La llegada de Cucurella encaja en un verano frenético en los despachos del Real Madrid. Mourinho, que tomará oficialmente el mando el mes que viene, ya tiene asegurados los fichajes de Ibrahima Konaté, Denzel Dumfries y Bernardo Silva. No son simples retoques, es una reestructuración profunda de la columna vertebral del equipo.

Con Cucurella, el técnico portugués suma un lateral zurdo de recorrido, agresivo en la presión y con experiencia en contextos de máxima exigencia. Un perfil que le permite alternar línea de cuatro o defensa de tres, con el español como carrilero largo, una figura que Mourinho ha explotado con éxito en otras etapas de su carrera.

El Madrid gana versatilidad. Gana carácter. Y gana un futbolista que llega con hambre, después de una etapa en la que su protagonismo en el Chelsea fue irregular.

El nuevo escenario en el Chelsea

La salida de Cucurella abre un hueco importante en el costado izquierdo de la defensa del Chelsea. El gran beneficiado puede ser Jorrel Hato, internacional neerlandés que aterrizó el verano pasado procedente del Ajax por 37 millones de libras. Ahora entra de lleno en la pelea por convertirse en el lateral zurdo titular la próxima temporada.

El club londinense, no obstante, mantiene la puerta abierta a reforzar esa posición si el mercado ofrece una oportunidad adecuada. La venta del español aligera masa salarial y deja margen para maniobrar, en un contexto en el que cada operación se mira con lupa.

Enzo Fernández, otro frente, otra historia

El traspaso de Cucurella al Real Madrid llega en paralelo a los rumores que sitúan a Enzo Fernández en la órbita del club blanco, pero ambos casos caminan por carreteras distintas. No hay paquete, no hay operación conjunta.

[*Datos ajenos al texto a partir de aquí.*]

-- ==== Sys2Proof/Machine/Step.lean ====
section
/-!
DEFINITION. One step: the command at the front of the queue, or one nanosecond tick of the Cairn clock.
-/
namespace Sys2Proof.Machine

/-- One step: the front command runs on the state with the rest of the queue; on an empty queue the clock ticks (assumption 2). -/
def step (s : State) : Host.Outcome State Fault Refusal :=
  match s.pending with
  | i :: rest => exec i { s with pending := rest }
  | [] => .next (tick s)

/-- s with the command that a word spells in front of its queue; unchanged where the word spells none. -/
def State.withFetchWord (s : State) (nbits w : Nat) : State :=
  match Sys2Proof.decodeTableWord nbits w with
  | some i => { s with pending := i :: s.pending }
  | none => s

end Sys2Proof.Machine
end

El propio Enzo reconoció en abril que le seduciría la idea de vivir en Madrid. El interés, a partir de ahí, se entiende solo. Sin embargo, en Stamford Bridge son tajantes: no escucharán ofertas por menos de 120 millones de libras. Pagaron 106,8 millones al Benfica en 2023 y no están dispuestos a asumir una minusvalía deportiva ni económica con uno de sus activos más valiosos.

Las relaciones entre Chelsea y Real Madrid son excelentes, fluidas, casi privilegiadas. Pero la buena sintonía no implica rebajas. Al menos, no con Enzo.

Un fichaje con mensaje

Cucurella aterriza en un Real Madrid que cambia de piel con Mourinho, pero que no renuncia a su exigencia habitual: competir por todo, desde ya. El lateral llega en plenitud, con el escaparate del Mundial como trampolín y con la sensación de que esta vez sí, su carrera entra en la fase decisiva.

El Chelsea pasa página. El Madrid aprieta el acelerador. Y el mercado, una vez más, gira alrededor del Bernabéu.